Another database showed that, between the end of the last school year and the start of this one, the system overall lost roughly 12,300 students but gained roughly 15,900, meaning Fairfax schools saw a net increase of around 3,600 students. Of those who departed, nearly 42 percent opted for a public school elsewhere in Virginia or the United States. Roughly 8 percent chose a school “outside the United States,” while 7 percent switched to a private or parochial school and 2 percent opted for home schooling. Other, much smaller numbers of students left for reasons including “financial hardship,” “employment,” “family” and “achievement problems.”
Asked how the shift in enrollment will affect funding and staffing levels, Fairfax schools spokeswoman Julie Moult pointed to a document detailing the district’s approved budget for fiscal 2023. A page of that document notes that Fairfax decreased its number of full-time positions by 424.3 for 2023, adjusting to a corresponding reduction of 917.7 positions for student enrollment. It also says Fairfax’s “net savings” from updated enrollment projections will be $88.2 million.
“Enrollment projections reflect the anticipated ‘new normal’ as a result of significant declines in public education resulting from the COVID-19 pandemic,” the document states. “Staff continues to monitor enrollment trends and will recommend budgetary adjustments as necessary.”
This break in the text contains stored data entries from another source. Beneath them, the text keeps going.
theorem keeps_doUnbind {s0 s : State} {b : Nat} (hK : Keeps s0 s) :
    Keeps s0 (State.doUnbind s b).1 := by
  unfold State.doUnbind
  repeat' (first
    | (with_reducible assumption)
    | (intro x; first | ((have hx : Keeps s0 x := ?_); (try clear_value x); rotate_left; dsimp -zeta only [x]; rotate_right) | ((have hx : Keeps s0 x.1 := ?_); (try clear_value x); rotate_left; dsimp -zeta only [x]; rotate_right) | ((have hx : Keeps s0 x.2 := ?_); (try clear_value x); rotate_left; dsimp -zeta only [x]; rotate_right) | (clear_value x) | skip)
    | lift_lets -underBinder
    | (with_reducible refine keeps_checkEntry ?_ ..)
    | (with_reducible refine keeps_changeEntry ?_ ..)
    | (with_reducible refine keeps_ite ?_ ?_)
    | (fail_if_no_progress beta_reduce)
    | (dsimp only [Keeps, part]; with_reducible refine keeps_of ?_; first | with_reducible assumption | (with_reducible refine keeps_checkEntry ?_ ..) | (with_reducible refine keeps_changeEntry ?_ ..))
    | split
    | (refine keeps_ite ?_ ?_))

theorem keeps_doUnbind_eq {s0 s tE : State} {bE : CmdEnd} {b : Nat} (hEq : State.doUnbind s b = (tE, bE)) (hK : Keeps s0 s) : Keeps s0 tE := by
  have k : Keeps s0 (State.doUnbind s b).1 := keeps_doUnbind hK
  rw [hEq] at k
  exact k

theorem keeps_doModify {s0 s : State} {b : Nat} {w0 : Word} {w2 : Word} (hK : Keeps s0 s) :
    Keeps s0 (State.doModify s b w0 w2).1 := by
  unfold State.doModify
  repeat' (first
    | (with_reducible assumption)
    | (intro x; first | ((have hx : Keeps s0 x := ?_); (try clear_value x); rotate_left; dsimp -zeta only [x]; rotate_right) | ((have hx : Keeps s0 x.1 := ?_); (try clear_value x); rotate_left; dsimp -zeta only [x]; rotate_right) | ((have hx : Keeps s0 x.2 := ?_); (try clear_value x); rotate_left; dsimp -zeta only [x]; rotate_right) | (clear_value x) | skip)
    | lift_lets -underBinder
    | (with_reducible refine keeps_checkEntry ?_ ..)
    | (with_reducible refine keeps_changeEntry ?_ ..)
    | (with_reducible refine keeps_ite ?_ ?_)
    | (fail_if_no_progress beta_reduce)
    | (dsimp only [Keeps, part]; with_reducible refine keeps_of ?_; first | with_reducible assumption | (with_reducible refine keeps_checkEntry ?_ ..) | (with_reducible refine keeps_changeEntry ?_ ..))
    | split
    | (refine keeps_ite ?_ ?_))

theorem keeps_doModify_eq {s0 s tE : State} {bE : CmdEnd} {b : Nat} {w0 : Word} {w2 : Word} (hEq : State.doModify s b w0 w2 = (tE, bE)) (hK : Keeps s0 s) : Keeps s0 tE := by
  have k : Keeps s0 (State.doModify s b w0 w2).1 := keeps_doModify hK
  rw [hEq] at k
  exact k

theorem keeps_addTenant {s0 s : State} {t : Nat} (hK : Keeps s0 s) :
    Keeps s0 (State.addTenant s t) := by
  unfold State.addTenant
  repeat' (first
    | (with_reducible assumption)
    | (intro x; first | ((have hx : Keeps s0 x := ?_); (try clear_value x); rotate_left; dsimp -zeta only [x]; rotate_right) | ((have hx : Keeps s0 x.1 := ?_); (try clear_value x); rotate_left; dsimp -zeta only [x]; rotate_right) | ((have hx : Keeps s0 x.2 := ?_); (try clear_value x); rotate_left; dsimp -zeta only [x]; rotate_right) | (clear_value x) | skip)
    | lift_lets -underBinder
    | (with_reducible refine keeps_ite ?_ ?_)
    | (fail_if_no_progress beta_reduce)
    | (dsimp only [Keeps, part]; with_reducible refine keeps_of ?_; first | with_reducible assumption)
    | split
    | (refine keeps_ite ?_ ?_))

theorem keeps_dropTenant {s0 s : State} {t : Nat} (hK : Keeps s0 s) :
    Keeps s0 (State.dropTenant s t) := by
  unfold State.dropTenant
  repeat' (first
    | (with_reducible assumption)
    | (intro x; first | ((have hx : Keeps s0 x := ?_); (try clear_value x); rotate_left; dsimp -zeta only [x]; rotate_right) | ((have hx : Keeps s0 x.1 := ?_); (try clear_value x); rotate_left; dsimp -zeta only [x]; rotate_right) | ((have hx : Keeps s0 x.2 := ?_); (try clear_value x); rotate_left; dsimp -zeta only [x]; rotate_right) | (clear_value x) | skip)
    | lift_lets -underBinder
    | (with_reducible refine keeps_writeSummary ?_ ..)
    | (with_reducible refine keeps_ite ?_ ?_)
    | (fail_if_no_progress beta_reduce)
    | (dsimp only [Keeps, part]; with_reducible refine keeps_of ?_; first | with_reducible assumption | (with_reducible refine keeps_writeSummary ?_ ..))
    | split
    | (refine keeps_ite ?_ ?_))

theorem keeps_tellTenants {s0 s : State} {op : Nat} {t : Nat} (hK : Keeps s0 s) :
    Keeps s0 (State.tellTenants s op t) := by
  unfold State.tellTenants
  repeat' (first
    | (with_reducible assumption)
    | (intro x; first | ((have hx : Keeps s0 x := ?_); (try clear_value x); rotate_left; dsimp -zeta only [x]; rotate_right) | ((have hx : Keeps s0 x.1 := ?_); (try clear_value x); rotate_left; dsimp -zeta only [x]; rotate_right) | ((have hx : Keeps s0 x.2 := ?_); (try clear_value x); rotate_left; dsimp -zeta only [x]; rotate_right) | (clear_value x) | skip)
    | lift_lets -underBinder
    | (with_reducible refine keeps_newTag ?_ ..)
    | (refine keeps_newTag_eq (by assumption) ?_)
    | (with_reducible refine keeps_send ?_ ..)
    | (with_reducible refine keeps_foldl (fun s x hK => ?_) ?_)
    | (with_reducible refine keeps_foldl_fst (fun s x hK => ?_) ?_)
    | (refine keeps_foldl_eq (by assumption) (fun s x hK => ?_) ?_)
    | (with_reducible refine keeps_ite ?_ ?_)
    | (fail_if_no_progress beta_reduce)
    | (dsimp only [Keeps, part]; with_reducible refine keeps_of ?_; first | with_reducible assumption | (with_reducible refine keeps_newTag ?_ ..) | (refine keeps_newTag_eq (by assumption) ?_) | (with_reducible refine keeps_send ?_ ..) | (refine keeps_foldl_eq (by assumption) (fun s x hK => ?_) ?_))
    | split
    | (refine keeps_ite ?_ ?_))

theorem keeps_doTenantCreate {s0 s : State} (hK : Keeps s0 s) :
    Keeps s0 (State.doTenantCreate s).1 := by
  unfold State.doTenantCreate
  repeat' (first
    | (with_reducible assumption)
    | (intro x; first | ((have hx : Keeps s0 x := ?_); (try clear_value x); rotate_left; dsimp -zeta only [x]; rotate_right) | ((have hx : Keeps s0 x.1 := ?_); (try clear_value x); rotate_left; dsimp -zeta only [x]; rotate_right) | ((have hx : Keeps s0 x.2 := ?_); (try clear_value x); rotate_left; dsimp -zeta only [x]; rotate_right) | (clear_value x) | skip)
    | lift_lets -underBinder
    | (with_reducible refine keeps_addTenant ?_ ..)
    | (with_reducible refine keeps_tellTenants ?_ ..)
    | (with_reducible refine keeps_ite ?_ ?_)
    | (fail_if_no_progress beta_reduce)
    | (dsimp only [Keeps, part]; with_reducible refine keeps_of ?_; first | with_reducible assumption | (with_reducible refine keeps_addTenant ?_ ..) | (with_reducible refine keeps_tellTenants ?_ ..))
    | split
    | (refine keeps_ite ?_ ?_))

theorem keeps_doTenantCreate_eq {s0 s tE : State} {bE : CmdEnd} (hEq : State.doTenantCreate s = (tE, bE)) (hK : Keeps s0 s) : Keeps s0 tE := by
  have k : Keeps s0 (State.doTenantCreate s).1 := keeps_doTenantCreate hK
  rw [hEq] at k
  exact k

theorem keeps_deleteTenant {s0 s : State} {t : Nat} (hK : Keeps s0 s) :
    Keeps s0 (State.deleteTenant s t).1 := by
  unfold State.deleteTenant
  repeat' (first
    | (with_reducible assumption)
    | (intro x; first | ((have hx : Keeps s0 x := ?_); (try clear_value x); rotate_left; dsimp -zeta only [x]; rotate_right) | ((have hx : Keeps s0 x.1 := ?_); (try clear_value x); rotate_left; dsimp -zeta only [x]; rotate_right) | ((have hx : Keeps s0 x.2 := ?_); (try clear_value x); rotate_left; dsimp -zeta only [x]; rotate_right) | (clear_value x) | skip)
    | lift_lets -underBinder
    | (with_reducible refine keeps_dropTenant ?_ ..)
    | (with_reducible refine keeps_tellTenants ?_ ..)
    | (with_reducible refine keeps_ite ?_ ?_)
    | (fail_if_no_progress beta_reduce)
    | (dsimp only [Keeps, part]; with_reducible refine keeps_of ?_; first | with_reducible assumption | (with_reducible refine keeps_dropTenant ?_ ..) | (with_reducible refine keeps_tellTenants ?_ ..))
    | split
    | (refine keeps_ite ?_ ?_))

theorem keeps_deleteTenant_eq {s0 s tE : State} {bE : CmdEnd} {t : Nat} (hEq : State.deleteTenant s t = (tE, bE)) (hK : Keeps s0 s) : Keeps s0 tE := by
  have k : Keeps s0 (State.deleteTenant s t).1 := keeps_deleteTenant hK
  rw [hEq] at k
  exact k

theorem keeps_askAttached {s0 s : State} {x : TenantDel} {d : Nat} (hK : Keeps s0 s) :
    Keeps s0 (State.askAttached s x d).1 := by
  unfold State.askAttached
  repeat' (first
    | (with_reducible assumption)
    | (intro x; first | ((have hx : Keeps s0 x := ?_); (try clear_value x); rotate_left; dsimp -zeta only [x]; rotate_right) | ((have hx : Keeps s0 x.1 := ?_); (try clear_value x); rotate_left; dsimp -zeta only [x]; rotate_right) | ((have hx : Keeps s0 x.2 := ?_); (try clear_value x); rotate_left; dsimp -zeta only [x]; rotate_right) | (clear_value x) | skip)
    | lift_lets -underBinder
    | (with_reducible refine keeps_newTag ?_ ..)
    | (refine keeps_newTag_eq (by assumption) ?_)
    | (with_reducible refine keeps_send ?_ ..)
    | (with_reducible refine keeps_ite ?_ ?_)
    | (fail_if_no_progress beta_reduce)
    | (dsimp only [Keeps, part]; with_reducible refine keeps_of ?_; first | with_reducible assumption | (with_reducible refine keeps_newTag ?_ ..) | (refine keeps_newTag_eq (by assumption) ?_) | (with_reducible refine keeps_send ?_ ..))
    | split
    | (refine keeps_ite ?_ ?_))

theorem keeps_askAttached_eq {s0 s tE : State} {bE : TenantDel} {x : TenantDel} {d : Nat} (hEq : State.askAttached s x d = (tE, bE)) (hK : Keeps s0 s) : Keeps s0 tE := by
  have k : Keeps s0 (State.askAttached s x d).1 := keeps_askAttached hK
  rw [hEq] at k
  exact k

theorem keeps_putTenantDel {s0 s : State} {x : TenantDel} {l : List Nat} (hK : Keeps s0 s) :
    Keeps s0 (State.putTenantDel s x l) := by
  unfold State.putTenantDel
  repeat' (first
    | (with_reducible assumption)
    | (intro x; first | ((have hx : Keeps s0 x := ?_); (try clear_value x); rotate_left; dsimp -zeta only [x]; rotate_right) | ((have hx : Keeps s0 x.1 := ?_); (try clear_value x); rotate_left; dsimp -zeta only [x]; rotate_right) | ((have hx : Keeps s0 x.2 := ?_); (try clear_value x); rotate_left; dsimp -zeta only [x]; rotate_right) | (clear_value x) | skip)
    | lift_lets -underBinder
    | (with_reducible refine keeps_askAttached ?_ ..)
    | (refine keeps_askAttached_eq (by assumption) ?_)
    | (with_reducible refine keeps_foldl (fun s x hK => ?_) ?_)
    | (with_reducible refine keeps_foldl_fst (fun s x hK => ?_) ?_)
    | (refine keeps_foldl_eq (by assumption) (fun s x hK => ?_) ?_)
    | (with_reducible refine keeps_ite ?_ ?_)
    | (fail_if_no_progress beta_reduce)
    | (dsimp only [Keeps, part]; with_reducible refine keeps_of ?_; first | with_reducible assumption | (with_reducible refine keeps_askAttached ?_ ..) | (refine keeps_askAttached_eq (by assumption) ?_) | (refine keeps_foldl_eq (by assumption) (fun s x hK => ?_) ?_))
    | split
    | (refine keeps_ite ?_ ?_))
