theorem keeps_onFrame {s0 s : State} {f : HbFrame} {pathB : Bool} (hK : Keeps s0 s) :
    Keeps s0 (State.onFrame s f pathB) := by
  unfold State.onFrame
  repeat' (first
    | (with_reducible assumption)
    | (intro x; first | ((have hx : Keeps s0 x := ?_); (try clear_value x); rotate_left; dsimp -zeta only [x]; rotate_right) | ((have hx : Keeps s0 x.1 := ?_); (try clear_value x); rotate_left; dsimp -zeta only [x]; rotate_right) | ((have hx : Keeps s0 x.2 := ?_); (try clear_value x); rotate_left; dsimp -zeta only [x]; rotate_right) | (clear_value x) | skip)
    | lift_lets -underBinder
    | (with_reducible refine keeps_raise ?_ ..)
    | (with_reducible refine keeps_settle ?_ ..)
    | (with_reducible refine keeps_retryHeld ?_ ..)
    | (with_reducible refine keeps_enterTaking ?_ ..)
    | (with_reducible refine keeps_heartbeatState ?_ ..)
    | (with_reducible refine keeps_yieldState ?_ ..)
    | (with_reducible refine keeps_renewLease ?_ ..)
    | (with_reducible refine keeps_audit ?_ ..)
    | (with_reducible refine keeps_missDue ?_ ..)
    | (with_reducible refine keeps_ite ?_ ?_)
    | (fail_if_no_progress beta_reduce)
    | (dsimp only [Keeps, part]; with_reducible refine keeps_of ?_; first | with_reducible assumption | (with_reducible refine keeps_raise ?_ ..) | (with_reducible refine keeps_settle ?_ ..) | (with_reducible refine keeps_retryHeld ?_ ..) | (with_reducible refine keeps_enterTaking ?_ ..) | (with_reducible refine keeps_heartbeatState ?_ ..) | (with_reducible refine keeps_yieldState ?_ ..) | (with_reducible refine keeps_renewLease ?_ ..) | (with_reducible refine keeps_audit ?_ ..) | (with_reducible refine keeps_missDue ?_ ..))
    | split
    | (refine keeps_ite ?_ ?_))

theorem keeps_execHeartbeat {s0 s : State} {h : Hdr} {f : HbFrame} {at_ : Nat} (hK : Keeps s0 s) :
    XKeeps s0 (execHeartbeat h f at_ s) := by
  unfold execHeartbeat
  repeat' (first
    | (with_reducible assumption)
    | (intro x; first | ((have hx : Keeps s0 x := ?_); (try clear_value x); rotate_left; dsimp -zeta only [x]; rotate_right) | ((have hx : Keeps s0 x.1 := ?_); (try clear_value x); rotate_left; dsimp -zeta only [x]; rotate_right) | ((have hx : Keeps s0 x.2 := ?_); (try clear_value x); rotate_left; dsimp -zeta only [x]; rotate_right) | (clear_value x) | skip)
    | lift_lets -underBinder
    | (with_reducible refine keeps_tick ?_ ..)
    | (with_reducible refine keeps_receive ?_ ?_ ..)
    | (with_reducible refine keeps_onFrame ?_ ..)
    | (with_reducible refine keeps_ite ?_ ?_)
    | (with_reducible refine xkeeps_next ?_)
    | (fail_if_no_progress beta_reduce)
    | (dsimp only [Keeps, part]; with_reducible refine keeps_of ?_; first | with_reducible assumption | (with_reducible refine keeps_tick ?_ ..) | (with_reducible refine keeps_receive ?_ ?_ ..) | (with_reducible refine keeps_onFrame ?_ ..))
    | split
    | (refine keeps_ite ?_ ?_))

theorem keeps_execPlumbFrameRx {s0 s : State} {f : HbFrame} {at_ : Nat} (hK : Keeps s0 s) :
    XKeeps s0 (execPlumbFrameRx f at_ s) := by
  unfold execPlumbFrameRx
  repeat' (first
    | (with_reducible assumption)
    | (intro x; first | ((have hx : Keeps s0 x := ?_); (try clear_value x); rotate_left; dsimp -zeta only [x]; rotate_right) | ((have hx : Keeps s0 x.1 := ?_); (try clear_value x); rotate_left; dsimp -zeta only [x]; rotate_right) | ((have hx : Keeps s0 x.2 := ?_); (try clear_value x); rotate_left; dsimp -zeta only [x]; rotate_right) | (clear_value x) | skip)
    | lift_lets -underBinder
    | (with_reducible refine keeps_tick ?_ ..)
    | (with_reducible refine keeps_onFrame ?_ ..)
    | (with_reducible refine keeps_ite ?_ ?_)
    | (with_reducible refine xkeeps_next ?_)
    | (fail_if_no_progress beta_reduce)
    | (dsimp only [Keeps, part]; with_reducible refine keeps_of ?_; first | with_reducible assumption | (with_reducible refine keeps_tick ?_ ..) | (with_reducible refine keeps_onFrame ?_ ..))
    | split
    | (refine keeps_ite ?_ ?_))

theorem keeps_execYield {s0 s : State} {plumb : Bool} {f : HbFrame} {at_ : Nat} (hK : Keeps s0 s) :
    XKeeps s0 (execYield plumb f at_ s) := by
  unfold execYield
  repeat' (first
    | (with_reducible assumption)
    | (intro x; first | ((have hx : Keeps s0 x := ?_); (try clear_value x); rotate_left; dsimp -zeta only [x]; rotate_right) | ((have hx : Keeps s0 x.1 := ?_); (try clear_value x); rotate_left; dsimp -zeta only [x]; rotate_right) | ((have hx : Keeps s0 x.2 := ?_); (try clear_value x); rotate_left; dsimp -zeta only [x]; rotate_right) | (clear_value x) | skip)
    | lift_lets -underBinder
    | (with_reducible refine keeps_tick ?_ ..)
    | (with_reducible refine keeps_onFrame ?_ ..)
    | (with_reducible refine keeps_ite ?_ ?_)
    | (with_reducible refine xkeeps_next ?_)
    | (fail_if_no_progress beta_reduce)
    | (dsimp only [Keeps, part]; with_reducible refine keeps_of ?_; first | with_reducible assumption | (with_reducible refine keeps_tick ?_ ..) | (with_reducible refine keeps_onFrame ?_ ..))
    | split
    | (refine keeps_ite ?_ ?_))

theorem keeps_buildFrame {s0 s : State} {ty : Nat} (hK : Keeps s0 s) :
    Keeps s0 (State.buildFrame s ty).2 := by
  unfold State.buildFrame
  repeat' (first
    | (with_reducible assumption)
    | (intro x; first | ((have hx : Keeps s0 x := ?_); (try clear_value x); rotate_left; dsimp -zeta only [x]; rotate_right) | ((have hx : Keeps s0 x.1 := ?_); (try clear_value x); rotate_left; dsimp -zeta only [x]; rotate_right) | ((have hx : Keeps s0 x.2 := ?_); (try clear_value x); rotate_left; dsimp -zeta only [x]; rotate_right) | (clear_value x) | skip)
    | lift_lets -underBinder
    | (with_reducible refine keeps_put ?_ ..)
    | (with_reducible refine keeps_getD ?_ ?_)
    | (with_reducible refine keeps_ite ?_ ?_)
    | (fail_if_no_progress beta_reduce)
    | (dsimp only [Keeps, part]; with_reducible refine keeps_of ?_; first | with_reducible assumption | (with_reducible refine keeps_put ?_ ..))
    | split
    | (refine keeps_ite ?_ ?_))

theorem keeps_buildFrame_eq {s0 s tE : State} {bE : HbFrame} {ty : Nat} (hEq : State.buildFrame s ty = (bE, tE)) (hK : Keeps s0 s) : Keeps s0 tE := by
  have k : Keeps s0 (State.buildFrame s ty).2 := keeps_buildFrame hK
  rw [hEq] at k
  exact k

theorem keeps_enterYielded {s0 s : State} (hK : Keeps s0 s) :
    Keeps s0 (State.enterYielded s) := by
  unfold State.enterYielded
  repeat' (first
    | (with_reducible assumption)
    | (intro x; first | ((have hx : Keeps s0 x := ?_); (try clear_value x); rotate_left; dsimp -zeta only [x]; rotate_right) | ((have hx : Keeps s0 x.1 := ?_); (try clear_value x); rotate_left; dsimp -zeta only [x]; rotate_right) | ((have hx : Keeps s0 x.2 := ?_); (try clear_value x); rotate_left; dsimp -zeta only [x]; rotate_right) | (clear_value x) | skip)
    | lift_lets -underBinder
    | (with_reducible refine keeps_setSt ?_ ..)
    | (with_reducible refine keeps_ite ?_ ?_)
    | (fail_if_no_progress beta_reduce)
    | (dsimp only [Keeps, part]; with_reducible refine keeps_of ?_; first | with_reducible assumption | (with_reducible refine keeps_setSt ?_ ..))
    | split
    | (refine keeps_ite ?_ ?_))

theorem keeps_startYield {s0 s : State} (hK : Keeps s0 s) :
    Keeps s0 (State.startYield s) := by
  unfold State.startYield
  repeat' (first
    | (with_reducible assumption)
    | (intro x; first | ((have hx : Keeps s0 x := ?_); (try clear_value x); rotate_left; dsimp -zeta only [x]; rotate_right) | ((have hx : Keeps s0 x.1 := ?_); (try clear_value x); rotate_left; dsimp -zeta only [x]; rotate_right) | ((have hx : Keeps s0 x.2 := ?_); (try clear_value x); rotate_left; dsimp -zeta only [x]; rotate_right) | (clear_value x) | skip)
    | lift_lets -underBinder
    | (with_reducible refine keeps_ite ?_ ?_)
    | (fail_if_no_progress beta_reduce)
    | (dsimp only [Keeps, part]; with_reducible refine keeps_of ?_; first | with_reducible assumption)
    | split
    | (refine keeps_ite ?_ ?_))

theorem keeps_execHeartbeatTimer {s0 s : State} {at_ : Nat} (hK : Keeps s0 s) :
    XKeeps s0 (execHeartbeatTimer at_ s) := by
  unfold execHeartbeatTimer
  repeat' (first
    | (with_reducible assumption)
    | (intro x; first | ((have hx : Keeps s0 x := ?_); (try clear_value x); rotate_left; dsimp -zeta only [x]; rotate_right) | ((have hx : Keeps s0 x.1 := ?_); (try clear_value x); rotate_left; dsimp -zeta only [x]; rotate_right) | ((have hx : Keeps s0 x.2 := ?_); (try clear_value x); rotate_left; dsimp -zeta only [x]; rotate_right) | (clear_value x) | skip)
    | lift_lets -underBinder
    | (with_reducible refine keeps_tick ?_ ..)
    | (with_reducible refine keeps_sendOn ?_ ..)
    | (with_reducible refine keeps_buildFrame ?_ ..)
    | (refine keeps_buildFrame_eq (by assumption) ?_)
    | (with_reducible refine keeps_enterYielded ?_ ..)
    | (with_reducible refine keeps_foldl (fun s x hK => ?_) ?_)
    | (with_reducible refine keeps_foldl_fst (fun s x hK => ?_) ?_)
    | (refine keeps_foldl_eq (by assumption) (fun s x hK => ?_) ?_)
    | (with_reducible refine keeps_ite ?_ ?_)
    | (with_reducible refine xkeeps_next ?_)
    | (fail_if_no_progress beta_reduce)
    | (dsimp only [Keeps, part]; with_reducible refine keeps_of ?_; first | with_reducible assumption | (with_reducible refine keeps_tick ?_ ..) | (with_reducible refine keeps_sendOn ?_ ..) | (with_reducible refine keeps_buildFrame ?_ ..) | (refine keeps_buildFrame_eq (by assumption) ?_) | (with_reducible refine keeps_enterYielded ?_ ..) | (refine keeps_foldl_eq (by assumption) (fun s x hK => ?_) ?_))
    | split
    | (refine keeps_ite ?_ ?_))

theorem keeps_execPlumbSendTimer {s0 s : State} {at_ : Nat} (hK : Keeps s0 s) :
    XKeeps s0 (execPlumbSendTimer at_ s) := by
  unfold execPlumbSendTimer
  repeat' (first
    | (with_reducible assumption)
    | (intro x; first | ((have hx : Keeps s0 x := ?_); (try clear_value x); rotate_left; dsimp -zeta only [x]; rotate_right) | ((have hx : Keeps s0 x.1 := ?_); (try clear_value x); rotate_left; dsimp -zeta only [x]; rotate_right) | ((have hx : Keeps s0 x.2 := ?_); (try clear_value x); rotate_left; dsimp -zeta only [x]; rotate_right) | (clear_value x) | skip)
    | lift_lets -underBinder
    | (with_reducible refine keeps_tick ?_ ..)
    | (with_reducible refine keeps_emit ?_ ..)
    | (with_reducible refine keeps_ite ?_ ?_)
    | (with_reducible refine xkeeps_next ?_)
    | (fail_if_no_progress beta_reduce)
    | (dsimp only [Keeps, part]; with_reducible refine keeps_of ?_; first | with_reducible assumption | (with_reducible refine keeps_tick ?_ ..) | (with_reducible refine keeps_emit ?_ ..))
    | split
    | (refine keeps_ite ?_ ?_))

theorem keeps_execMissDeadline {s0 s : State} {pathB : Bool} {at_ : Nat} (hK : Keeps s0 s) :
    XKeeps s0 (execMissDeadline pathB at_ s) := by
  unfold execMissDeadline
  repeat' (first
    | (with_reducible assumption)
    | (intro x; first | ((have hx : Keeps s0 x := ?_); (try clear_value x); rotate_left; dsimp -zeta only [x]; rotate_right) | ((have hx : Keeps s0 x.1 := ?_); (try clear_value x); rotate_left; dsimp -zeta only [x]; rotate_right) | ((have hx : Keeps s0 x.2 := ?_); (try clear_value x); rotate_left; dsimp -zeta only [x]; rotate_right) | (clear_value x) | skip)
    | lift_lets -underBinder
    | (with_reducible refine keeps_tick ?_ ..)
    | (with_reducible refine keeps_missOne ?_ ..)
    | (with_reducible refine keeps_ite ?_ ?_)
    | (with_reducible refine xkeeps_next ?_)
    | (fail_if_no_progress beta_reduce)
    | (dsimp only [Keeps, part]; with_reducible refine keeps_of ?_; first | with_reducible assumption | (with_reducible refine keeps_tick ?_ ..) | (with_reducible refine keeps_missOne ?_ ..))
    | split
    | (refine keeps_ite ?_ ?_))

theorem keeps_execLeaseLapse {s0 s : State} {at_ : Nat} (hK : Keeps s0 s) :
    XKeeps s0 (execLeaseLapse at_ s) := by
  unfold execLeaseLapse
  repeat' (first
    | (with_reducible assumption)
    | (intro x; first | ((have hx : Keeps s0 x := ?_); (try clear_value x); rotate_left; dsimp -zeta only [x]; rotate_right) | ((have hx : Keeps s0 x.1 := ?_); (try clear_value x); rotate_left; dsimp -zeta only [x]; rotate_right) | ((have hx : Keeps s0 x.2 := ?_); (try clear_value x); rotate_left; dsimp -zeta only [x]; rotate_right) | (clear_value x) | skip)
    | lift_lets -underBinder
    | (with_reducible refine keeps_tick ?_ ..)
    | (with_reducible refine keeps_raise ?_ ..)
    | (with_reducible refine keeps_ite ?_ ?_)
    | (with_reducible refine xkeeps_next ?_)
    | (fail_if_no_progress beta_reduce)
    | (dsimp only [Keeps, part]; with_reducible refine keeps_of ?_; first | with_reducible assumption | (with_reducible refine keeps_tick ?_ ..) | (with_reducible refine keeps_raise ?_ ..))
    | split
    | (refine keeps_ite ?_ ?_))

theorem keeps_execWatchdogExpiry {s0 s : State} {at_ : Nat} (hK : Keeps s0 s) :
    XKeeps s0 (execWatchdogExpiry at_ s) := by
  unfold execWatchdogExpiry
  repeat' (first
    | (with_reducible assumption)
    | (intro x; first | ((have hx : Keeps s0 x := ?_); (try clear_value x); rotate_left; dsimp -zeta only [x]; rotate_right) | ((have hx : Keeps s0 x.1 := ?_); (try clear_value x); rotate_left; dsimp -zeta only [x]; rotate_right) | ((have hx : Keeps s0 x.2 := ?_); (try clear_value x); rotate_left; dsimp -zeta only [x]; rotate_right) | (clear_value x) | skip)
    | lift_lets -underBinder
    | (with_reducible refine keeps_tick ?_ ..)
    | (with_reducible refine keeps_setF ?_ ..)
    | (with_reducible refine keeps_enterYielded ?_ ..)
    | (with_reducible refine keeps_foldl (fun s x hK => ?_) ?_)
    | (with_reducible refine keeps_foldl_fst (fun s x hK => ?_) ?_)
    | (refine keeps_foldl_eq (by assumption) (fun s x hK => ?_) ?_)
    | (with_reducible refine keeps_ite ?_ ?_)
    | (with_reducible refine xkeeps_next ?_)
    | (fail_if_no_progress beta_reduce)
    | (dsimp only [Keeps, part]; with_reducible refine keeps_of ?_; first | with_reducible assumption | (with_reducible refine keeps_tick ?_ ..) | (with_reducible refine keeps_setF ?_ ..) | (with_reducible refine keeps_enterYielded ?_ ..) | (refine keeps_foldl_eq (by assumption) (fun s x hK => ?_) ?_))
    | split
    | (refine keeps_ite ?_ ?_))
In Arlington Public Schools, the student population this year totals 27,582, per state data: an increase from the prior two school years but below the enrollment of 28,151 recorded for the last pre-pandemic school year. Arlington schools spokesman Frank Bellavia said the district has not seen a decrease in funding or staff.
“Rather, we have increased resources for schools to help support students and provide extra assistance for both academics and mental health,” he said. “We have reduced classes, provided additional math and reading support at elementary and secondary schools [and] increased staffing for special education students.”
Enrollment shrank in Grades 3, 6, 7, 9 and 11, but rose for Grades 1, 2, 4, 5, 8, 10 and 12, Bellavia said. He speculated that some families may have relocated because their jobs allow them to work remotely. The school system is also aware that other families chose private schools or home schooling.
Alexandria City Public Schools saw similar enrollment trends. The student body this year totals 16,089, an increase from the previous two school years but a 1.3 percent decline from pre-pandemic enrollment. Alexandria’s executive director of facilities, Erika Gulick, said in a statement that the district is seeing slight decreases in middle-school enrollment. And after years of failing to meet projections, kindergarten enrollment is rising again.
Gulick attributed Alexandria’s loss of students to broader regional trends, including slowing population growth across Northern Virginia. She said that the district’s 10-year projections are still being finalized but that “at this time … [it] does not anticipate growth back to pre-pandemic levels.”